-- The input follows --
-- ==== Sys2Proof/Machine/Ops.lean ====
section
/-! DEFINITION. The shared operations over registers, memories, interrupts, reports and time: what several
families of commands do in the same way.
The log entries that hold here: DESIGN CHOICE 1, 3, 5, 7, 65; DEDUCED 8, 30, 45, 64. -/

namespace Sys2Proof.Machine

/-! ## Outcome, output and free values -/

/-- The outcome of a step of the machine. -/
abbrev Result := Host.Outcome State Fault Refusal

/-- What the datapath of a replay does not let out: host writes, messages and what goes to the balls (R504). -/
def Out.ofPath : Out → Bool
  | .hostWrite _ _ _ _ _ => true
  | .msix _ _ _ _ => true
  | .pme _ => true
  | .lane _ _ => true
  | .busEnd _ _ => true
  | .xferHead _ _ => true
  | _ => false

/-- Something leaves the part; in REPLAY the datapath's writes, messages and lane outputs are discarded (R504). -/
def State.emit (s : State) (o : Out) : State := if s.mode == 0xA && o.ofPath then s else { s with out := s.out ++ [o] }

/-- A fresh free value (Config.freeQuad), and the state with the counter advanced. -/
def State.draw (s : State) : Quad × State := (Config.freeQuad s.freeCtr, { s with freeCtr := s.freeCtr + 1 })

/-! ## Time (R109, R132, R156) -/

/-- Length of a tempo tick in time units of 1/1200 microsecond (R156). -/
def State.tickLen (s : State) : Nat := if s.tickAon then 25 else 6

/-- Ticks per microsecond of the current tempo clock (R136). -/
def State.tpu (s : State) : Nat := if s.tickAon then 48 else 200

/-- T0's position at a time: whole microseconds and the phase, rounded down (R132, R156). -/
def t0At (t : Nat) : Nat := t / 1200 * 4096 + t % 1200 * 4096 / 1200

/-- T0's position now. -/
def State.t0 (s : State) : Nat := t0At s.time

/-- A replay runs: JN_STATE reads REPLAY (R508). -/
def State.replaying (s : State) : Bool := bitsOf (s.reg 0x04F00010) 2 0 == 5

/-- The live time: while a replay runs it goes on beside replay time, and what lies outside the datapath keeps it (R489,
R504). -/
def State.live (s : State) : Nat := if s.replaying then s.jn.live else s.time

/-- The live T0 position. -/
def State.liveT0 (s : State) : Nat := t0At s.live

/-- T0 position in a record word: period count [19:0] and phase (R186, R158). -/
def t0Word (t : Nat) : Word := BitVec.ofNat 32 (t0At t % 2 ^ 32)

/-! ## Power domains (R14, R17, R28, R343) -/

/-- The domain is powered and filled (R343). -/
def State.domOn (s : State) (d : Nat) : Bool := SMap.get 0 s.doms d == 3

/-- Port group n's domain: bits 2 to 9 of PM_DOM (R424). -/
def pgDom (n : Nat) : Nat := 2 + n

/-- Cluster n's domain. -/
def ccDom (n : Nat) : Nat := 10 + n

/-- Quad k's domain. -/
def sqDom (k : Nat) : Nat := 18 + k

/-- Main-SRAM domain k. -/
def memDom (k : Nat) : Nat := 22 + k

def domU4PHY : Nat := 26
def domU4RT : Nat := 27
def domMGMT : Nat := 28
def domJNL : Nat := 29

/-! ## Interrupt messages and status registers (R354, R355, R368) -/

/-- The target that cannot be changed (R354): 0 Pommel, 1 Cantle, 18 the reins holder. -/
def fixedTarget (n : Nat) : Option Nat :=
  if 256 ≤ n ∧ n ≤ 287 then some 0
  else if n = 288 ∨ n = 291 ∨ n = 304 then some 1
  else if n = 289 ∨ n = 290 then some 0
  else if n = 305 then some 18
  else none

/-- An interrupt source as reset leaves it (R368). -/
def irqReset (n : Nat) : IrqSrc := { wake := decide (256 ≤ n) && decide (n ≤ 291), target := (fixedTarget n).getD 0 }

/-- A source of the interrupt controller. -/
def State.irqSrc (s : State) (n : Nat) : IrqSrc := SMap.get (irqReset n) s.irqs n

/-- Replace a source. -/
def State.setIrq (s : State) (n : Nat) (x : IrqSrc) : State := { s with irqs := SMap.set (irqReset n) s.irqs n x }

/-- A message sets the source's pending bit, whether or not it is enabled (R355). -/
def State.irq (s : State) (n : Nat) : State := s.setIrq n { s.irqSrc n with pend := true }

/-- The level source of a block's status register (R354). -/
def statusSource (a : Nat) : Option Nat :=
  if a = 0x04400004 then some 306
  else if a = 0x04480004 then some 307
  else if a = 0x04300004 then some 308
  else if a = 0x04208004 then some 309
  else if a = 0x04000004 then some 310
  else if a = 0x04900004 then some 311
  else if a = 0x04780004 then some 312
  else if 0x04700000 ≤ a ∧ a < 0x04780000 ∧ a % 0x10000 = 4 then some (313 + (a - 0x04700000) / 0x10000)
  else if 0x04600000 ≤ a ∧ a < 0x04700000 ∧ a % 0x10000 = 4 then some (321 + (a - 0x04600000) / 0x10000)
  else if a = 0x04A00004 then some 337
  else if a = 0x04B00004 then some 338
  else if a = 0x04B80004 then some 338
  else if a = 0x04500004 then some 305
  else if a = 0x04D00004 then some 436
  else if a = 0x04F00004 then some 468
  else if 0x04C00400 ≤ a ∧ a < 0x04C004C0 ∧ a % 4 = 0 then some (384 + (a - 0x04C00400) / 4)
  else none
-- The input concluded --
— Activity —
Only the lines above from the one with "def domU4PHY : Nat := 26" up to and including the one with "it (R368). -/" should be repeated, exactly as written.

— Your solution —
def domU4PHY : Nat := 26
def domU4RT : Nat := 27
def domMGMT : Nat := 28
def domJNL : Nat := 29

/-! ## Interrupt messages and status registers (R354, R355, R368) -/

/-- The target that cannot be changed (R354): 0 Pommel, 1 Cantle, 18 the reins holder. -/
def fixedTarget (n : Nat) : Option Nat :=
  if 256 ≤ n ∧ n ≤ 287 then some 0
  else if n = 288 ∨ n = 291 ∨ n = 304 then some 1
  else if n = 289 ∨ n = 290 then some 0
  else if n = 305 then some 18
  else none

/-- An interrupt source as reset leaves it (R368). -/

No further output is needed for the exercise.